Последнее особенно не понравилось евангелисту Хулио Хуренито — Илье Эренбургу. Он даже позволил себе возразить, что при таких порядках жизнь человека будет подобна «вращению крохотного винтика». Однако учитель разъяснил ему истинное положение вещей и неизбежность реализации планов Шмидта. Без помощи эстетики здесь тоже дело не обошлось.
«Ты видел картины современных художников—кубистов? После всяких «божественных капризов» импрессионистов — точные обдуманные конструкции форм, вполне родственные схемам Шмидта».
Хорошо писал Илья Эренбург в 1922 году! Он даже заметил внутреннюю связь кубизма с мировыми войнами и «нарочитым упразднением единства».
А впрочем, как говорится, нет ничего нового под солнцем. Если бы вы, дедушка, знали, что первыми новаторами в этом роде, первыми западниками были основатели восточных деспотий!
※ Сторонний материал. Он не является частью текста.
/-- STOP_FUNCTION, START_FUNCTION, RESET_DEVICE, SET_CACHE_SPLIT, SET_POWER_CAP, SET_ROUTES, SWAP_ROUTE_BANK, SET_ROUTE_MODE, SET_PORT,
RETURN_PORT, SET_LINK_PARAMS, BIND_CHANNEL, SET_ETH_CONFIG, BIND_HOST, RUN_SCREEN, LOAD_TEST_PACK, UPDATE_IMAGE and UPDATE_CONFIG. -/
def Obligations.SettingCommands : Prop :=
  ∀ (s : State) (c : Fin 64) (m : Msg) (d : Dev),
    let w := (found s).whoOn c
    let f := m.arg0
    let b := m.body
    (∀ missed fails, Accepted s c 0x0010 m d →
      let force := field b 0 1
      let ans := fun (e : Dev) (st : Nat) => exec (.stopFunction c missed fails) s = .next (answered s c m e st)
      ((8 ≤ f ∨ 2 ≤ force) → ans d 3) ∧
      (f < 8 → force < 2 → d.isStopped f = true → ans d 0) ∧
      (f = 0 → force = 0 → d.isStopped 0 = false → d.runningContexts ≠ [] → ans d 1) ∧
      (f = 0 → force = 1 → d.isStopped 0 = false → (∃ n ∈ d.runningContexts, n ∈ missed) → ∃ e : Dev, ans e 10 ∧ e.stops = d.stops ∧
        ∀ n ∈ d.runningContexts, (e.ctx n).st = if n ∈ missed then .running else .preempted) ∧
      (f < 8 → force < 2 → d.isStopped f = false → (f = 0 → d.runningContexts = [] ∨ (force = 1 ∧ ∀ n ∈ d.runningContexts, n ∉ missed)) →
        ∃ e : Dev, ans e 0 ∧ (∀ g, e.isStopped g = (d.isStopped g || decide (g = f))) ∧
          (f = 0 → ∀ n ∈ d.runningContexts, (e.ctx n).st = .preempted) ∧
          (1 ≤ f → f < 7 → ∀ p, p / 4 + 1 = f → d.pfld F.RHK_PORT_CTRL_enable p ≠ 0 → e.pfld F.RHK_PORT_STATUS_state p = 4))) ∧
    (Accepted s c 0x0011 m d → 8 ≤ f → exec (.startFunction c) s = .next (answered s c m d 3)) ∧
    (Accepted s c 0x0011 m d → f < 8 → d.isStopped f = false → exec (.startFunction c) s = .next (answered s c m d 0)) ∧
    (Accepted s c 0x0011 m d → f < 8 → d.isStopped f = true → ∃ e : Dev, exec (.startFunction c) s = .next (answered s c m e 0) ∧
      (∀ g, e.isStopped g = (d.isStopped g && decide (g ≠ f))) ∧ (f = 7 → e.eth.next = none) ∧
      (1 ≤ f → f < 7 → ∀ p, p / 4 + 1 = f → d.pfld F.RHK_PORT_CTRL_enable p ≠ 0 → e.pfld F.RHK_PORT_STATUS_state p = 1)) ∧
    (Accepted s c 0x0012 m d → (2 ≤ f ∨ 2 ≤ field b 0 1) → exec (.resetDevice c) s = .next (answered s c m d 3)) ∧
    (Accepted s c 0x0012 m d → f < 2 → field b 0 1 < 2 → ∃ e : Dev, exec (.resetDevice c) s = .next (answered s c m e 0) ∧
      (f = 1 → e.boot.due = some (d.boot.due.getD (1, decide (field b 0 1 = 1))) ∧ e.boot.computeDue = d.boot.computeDue) ∧
      (f = 0 → e.boot.due = d.boot.due ∧ e.boot.computeDue =
        if d.reset = none ∧ d.boot.computeDue = none then some (if w.privilege = 1 then 2 else 1, none) else d.boot.computeDue)) ∧
    (Accepted s c 0x0030 m d → 8 < f → exec (.setCacheSplit c) s = .next (answered s c m d 3)) ∧
    (Accepted s c 0x0030 m d → f ≤ 8 → d.isStopped 0 = false → exec (.setCacheSplit c) s = .next (answered s c m d 4)) ∧
    (Accepted s c 0x0030 m d → f ≤ 8 → d.isStopped 0 = true → d.splitTaken f = true → exec (.setCacheSplit c) s = .next (answered s c m d 2)) ∧
    (Accepted s c 0x0030 m d → f ≤ 8 → d.isStopped 0 = true → d.splitTaken f = false → ∃ e : Dev,
      exec (.setCacheSplit c) s = .next (answered s c m e 0) ∧ e.split = f ∧ ∀ h < 4, e.slice h = []) ∧
    (Accepted s c 0x0031 m d → (f < 800 ∨ 3200 < f ∨ f % 10 ≠ 0) → exec (.setPowerCap c) s = .next (answered s c m d 3)) ∧
    (Accepted s c 0x0031 m d → 800 ≤ f → f ≤ 3200 → f % 10 = 0 → ∃ e : Dev, exec (.setPowerCap c) s = .next (answered s c m e 0) ∧
      e.capWatts = f) ∧
    (Accepted s c 0x0040 m d →
      let bank := field b 0 1
      let count := field b 2 2
      let first := field b 4 2
      let a := field b 8 8
      ((2 ≤ bank ∨ 65536 < first + count ∨ d.inWindow w a (4 * count) = false) → exec (.setRoutes c) s = .next (answered s c m d 3)) ∧
      (bank < 2 → first + count ≤ 65536 → d.inWindow w a (4 * count) = true →
        (∀ x : Dev, d.stagingRead a (4 * count) = (none, x) → exec (.setRoutes c) s = .next (answered s c m x 3)) ∧
        (∀ (x : Dev) (bs : List Byte), d.stagingRead a (4 * count) = (some bs, x) → ∃ e : Dev,
          exec (.setRoutes c) s = .next (answered s c m e 0) ∧
          ∀ k < 131072,
            if bank * 65536 + first ≤ k ∧ k < bank * 65536 + first + count then
              RegisterTakes .RHK_ROUTE false (x.rd .RHK_ROUTE 0 k) (field bs (4 * (k - (bank * 65536 + first))) 4) (e.rd .RHK_ROUTE 0 k)
            else e.rd .RHK_ROUTE 0 k = x.rd .RHK_ROUTE 0 k))) ∧
    (Accepted s c 0x0041 m d → 2 ≤ f → exec (.swapRouteBank c) s = .next (answered s c m d 3)) ∧
    (Accepted s c 0x0041 m d → f < 2 → ∃ e : Dev, exec (.swapRouteBank c) s = .next (answered s c m e 0) ∧
      e.fld F.RHK_ROUTE_BANK_bank = f) ∧
    (Accepted s c 0x0042 m d → 2 ≤ f → exec (.setRouteMode c) s = .next (answered s c m d 3)) ∧
    (Accepted s c 0x0042 m d → f < 2 → ∃ e : Dev, exec (.setRouteMode c) s = .next (answered s c m e 0) ∧
      ∀ n < 6, e.fld F.RHK_CTRL_route_en n = f) ∧
    (Accepted s c 0x0043 m d →
      let wrong := 24 ≤ f ∨ 8 ≤ field b 0 1 ∨ 2 ≤ field b 1 1 ∨ 2 ≤ field b 2 1
      (wrong → exec (.setPort c) s = .next (answered s c m d 3)) ∧
      (¬ wrong → d.isStopped (f / 4 + 1) = false → exec (.setPort c) s = .next (answered s c m d 4)) ∧
      (¬ wrong → d.isStopped (f / 4 + 1) = true → ∃ e : Dev, exec (.setPort c) s = .next (answered s c m e 0) ∧
        e.pfld F.RHK_PORT_CTRL_role f = field b 0 1 ∧ e.pfld F.RHK_PORT_CTRL_x2_allow f = field b 1 1 ∧
        e.pfld F.RHK_PORT_CTRL_enable f = field b 2 1 ∧
        ∀ p < 24, p ≠ f → e.rd .RHK_PORT_CTRL (p / 4) (p % 4) = d.rd .RHK_PORT_CTRL (p / 4) (p % 4))) ∧
    (Accepted s c 0x0044 m d → 24 ≤ f → exec (.returnPort c) s = .next (answered s c m d 3)) ∧
    (Accepted s c 0x0044 m d → f < 24 → d.mayReturn f = false → exec (.returnPort c) s = .next (answered s c m d 1)) ∧
    (Accepted s c 0x0044 m d → f < 24 → d.mayReturn f = true → ∃ e : Dev, exec (.returnPort c) s = .next (answered s c m e 0) ∧
      e.pfld F.RHK_PORT_CTRL_ring_use f = 1 ∧ e.pfld F.RHK_PORT_STATUS_state f = 2) ∧
    (Accepted s c 0x0045 m d → (2 ≤ field b 0 1 ∨ 2 ≤ field b 1 1) → exec (.setLinkParams c) s = .next (answered s c m d 3)) ∧
    (Accepted s c 0x0045 m d → field b 0 1 < 2 → field b 1 1 < 2 → (∃ n < 6, d.isStopped (n + 1) = false) →
      exec (.setLinkParams c) s = .next (answered s c m d 4)) ∧
    (Accepted s c 0x0045 m d → field b 0 1 < 2 → field b 1 1 < 2 → (∀ n < 6, d.isStopped (n + 1) = true) → ∃ e : Dev,
      exec (.setLinkParams c) s = .next (answered s c m e 0) ∧ ∀ n < 6, e.fld F.RHK_CTRL_fo_en n = field b 0 1 ∧
        e.fld F.RHK_SYNC_root_en n = field b 1 1 ∧ e.fld F.RHK_CTRL_down_time n = field b 2 1 ∧ e.fld F.RHK_CTRL_e2e_timeout n = field b 4 2) ∧
    (Accepted s c 0x0048 m d →
      let wrong := f < 8 ∨ 64 ≤ f ∨ 64 ≤ field b 2 1 ∨ 4 ≤ field b 3 1 ∨ 32 ≤ field b 4 1 ∨ 2 ≤ field b 5 1
      (wrong → exec (.bindChannel c) s = .next (answered s c m d 3)) ∧
      (¬ wrong → d.channelHeld f = true → exec (.bindChannel c) s = .next (answered s c m d 2)) ∧
      (¬ wrong → d.channelHeld f = false → ∃ e : Dev, exec (.bindChannel c) s = .next (answered s c m e 0) ∧
        (∀ k < 64, k ≠ f → e.binding k = d.binding k) ∧
        e.binding f = { valid := decide (field b 5 1 = 1), owner := 0, privilege := field b 3 1, dbBit := field b 4 1,
                        reply := field b 2 1, receiver := field b 1 1, sender := field b 0 1 })) ∧
    (Accepted s c 0x0050 m d →
      let wrong := 32 ≤ field b 6 2 ∨ 4096 ≤ field b 8 2 ∨ 32 < field b 16 1 ∨ 128 < field b 40 1
      (wrong → exec (.setEthConfig c) s = .next (answered s c m d 3)) ∧
      (¬ wrong → d.isStopped 7 = false → exec (.setEthConfig c) s = .next (answered s c m d 4)) ∧
      (¬ wrong → d.isStopped 7 = true → ∃ e : Dev, exec (.setEthConfig c) s = .next (answered s c m e 0) ∧ e.eth.next = some b ∧
        e.eth.config = d.eth.config ∧ e.regs = d.regs)) ∧
    (Accepted s c 0x0051 m d →
      let q := field b 0 2
      let i := field b 3 1
      let range := (field b 56 8, field b 64 8)
      let body := leBytes 4 (0x000100 + q)
      let free := range.1 % 2 ^ 21 = 0 ∧ 2 ^ 21 ≤ range.2 ∧ range.1 + range.2 ≤ d.ddrBytes ∧ d.taken range.1 range.2 = false
      (Dev.bindFields b = false → exec (.bindHost c) s = .next (answered s c m d 3)) ∧
      (Dev.bindFields b = true → (d.qp q).state = 1 → d.isStopped 7 = false → exec (.bindHost c) s = .next (answered s c m d 4)) ∧
      (Dev.bindFields b = true → ((d.qp q).state = 1 → d.isStopped 7 = true) →
        (field b 2 1 = 0 → ∃ e : Dev, exec (.bindHost c) s = .next (answered s c m e 0 body) ∧ (e.qp q).state = 0 ∧
          ∀ k, k ≠ q → e.qp k = d.qp k) ∧
        (field b 2 1 = 1 → (∃ r, d.windowOf i = some r ∧ r ≠ range) → exec (.bindHost c) s = .next (answered s c m d 3)) ∧
        (field b 2 1 = 1 → d.windowOf i = none → ¬ free → exec (.bindHost c) s = .next (answered s c m d 2)) ∧
        (field b 2 1 = 1 → (d.windowOf i = some range ∨ (d.windowOf i = none ∧ free)) → ∃ e : Dev,
          exec (.bindHost c) s = .next (answered s c m e 0 body) ∧ e.windowOf i = some range ∧ (e.qp q).state = 1 ∧
          (e.qp q).identity = i ∧ (e.qp q).recvPsn = field b 16 4 ∧ (e.qp q).rkey = field b 48 4 ∧ ∀ k, k ≠ q → e.qp k = d.qp k))) ∧
    (∀ fails took, Accepted s c 0x0032 m d →
      let us := field b 0 4
      let go := fun (t : State) => exec (.runScreen c fails took) s = .next t
      (2 ≤ f → go (answered s c m d 3)) ∧
      (f = 1 → d.isStopped 0 = false → go (answered s c m d 4)) ∧
      ((f = 0 ∨ (f = 1 ∧ d.isStopped 0 = true)) → d.screen ≠ none → go (answered s c m d 1)) ∧
      (f = 0 → d.screen = none →
        go (left s (Dev.answerUnlisted 16 c (d.startQuick (1000 * us) (some (((found s).binding c).reply, m.tag)) fails)))) ∧
      (f = 1 → d.isStopped 0 = true → d.screen = none → ∃ e : Dev, go (left s (Dev.answerUnlisted 16 c e)) ∧ e.screen = none ∧
        bits (e.rd .SCR_LAST 0 0) 7 0 = 1 ∧ bits (e.rd .SCR_LAST 0 0) 15 8 =
          if (∃ t ∈ fails, 2 ≤ t.cls ∨ ∃ a ∈ d.goodArrays, bit t.units a = true) then 1 else if 1000 * us < took then 2 else 0)) ∧
    (Accepted s c 0x0033 m d →
      let a := field b 0 8
      let n := field b 8 8
      (d.inWindow w a n = false → exec (.loadTestPack c) s = .next (answered s c m d 3)) ∧
      (d.inWindow w a n = true →
        (∀ x : Dev, d.stagingRead a n = (none, x) → exec (.loadTestPack c) s = .next (answered s c m (x.raise F.SCR_ERR_STATUS_pack_denied) 5)) ∧
        (∀ (x : Dev) (bs : List Byte), d.stagingRead a n = (some bs, x) →
          let good := x.packValid bs ((x.boot.image.drop 0x40).take 32) = true ∧
            (x.flash.testPack ≠ [] → field x.flash.testPack 4 4 ≤ field bs 4 4)
          (¬ good → exec (.loadTestPack c) s = .next (answered s c m (x.raise F.SCR_ERR_STATUS_pack_denied) 5)) ∧
          (good → ∃ e : Dev, exec (.loadTestPack c) s = .next (answered s c m e 0) ∧ e.flash.testPack = bs ∧
            e.boot.pack.installed = true ∧ e.boot.pack.version = field bs 4 4)))) ∧
    (∀ written, Accepted s c 0x0061 m d →
      let slot := field b 0 1
      let a := field b 8 8
      let n := field b 16 8
      let wrong := 2 ≤ slot ∨ 2 ≤ field b 24 1 ∨ slot = d.fld F.SEC_STATUS_slot ∨ d.inWindow w a n = false
      (wrong → exec (.updateImage c written) s = .next (answered s c m d 3)) ∧
      (¬ wrong →
        (∀ x : Dev, d.stagingRead a n = (none, x) →
          exec (.updateImage c written) s = .next (answered s c m (x.raise F.SEC_ERR_STATUS_update_denied) 5)) ∧
        (∀ (x : Dev) (bs : List Byte), d.stagingRead a n = (some bs, x) →
          (Dev.imageValid bs x.tailInUse.floor = false →
            exec (.updateImage c written) s = .next (answered s c m (x.raise F.SEC_ERR_STATUS_update_denied) 5)) ∧
          (Dev.imageValid bs x.tailInUse.floor = true → ∃ e : Dev,
            exec (.updateImage c written) s = .next (answered s c m e (if written then 0 else 5)) ∧
            (∀ k, e.slotBytes k = if k = slot then (if written then bs else []) else x.slotBytes k) ∧
            (written = false → e.isSet F.SEC_ERR_STATUS_flash_error = true))))) ∧
    (∀ written, Accepted s c 0x0062 m d →
      let a := field b 0 8
      let n := field b 8 8
      (d.inWindow w a n = false → exec (.updateConfig c written) s = .next (answered s c m d 3)) ∧
      (d.inWindow w a n = true →
        (∀ x : Dev, d.stagingRead a n = (none, x) →
          exec (.updateConfig c written) s = .next (answered s c m (x.raise F.SEC_ERR_STATUS_update_denied) 5)) ∧
        (∀ (x : Dev) (bs : List Byte), d.stagingRead a n = (some bs, x) →
          (x.updateAllowed bs = false →
            exec (.updateConfig c written) s = .next (answered s c m (x.raise F.SEC_ERR_STATUS_update_denied) 5)) ∧
          (x.updateAllowed bs = true → ∃ e : Dev, exec (.updateConfig c written) s = .next (answered s c m e (if written then 0 else 5)) ∧
            e.boot = x.boot ∧ (written = false → e.isSet F.SEC_ERR_STATUS_flash_error = true)))))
За много тысяч лет до нашего времени они уже применяли нарочитое упразднение естества и культ прямых линий или «обдуманных конструкций». Да что говорить! Были известны даже «отчуждение» и борьба с ним. Ну, словом, полное осчастливление простого населения, которое доставляло для этого новаторства необходимые злаки — ячмень, пшеницу, а также бобы и кунжутное масло.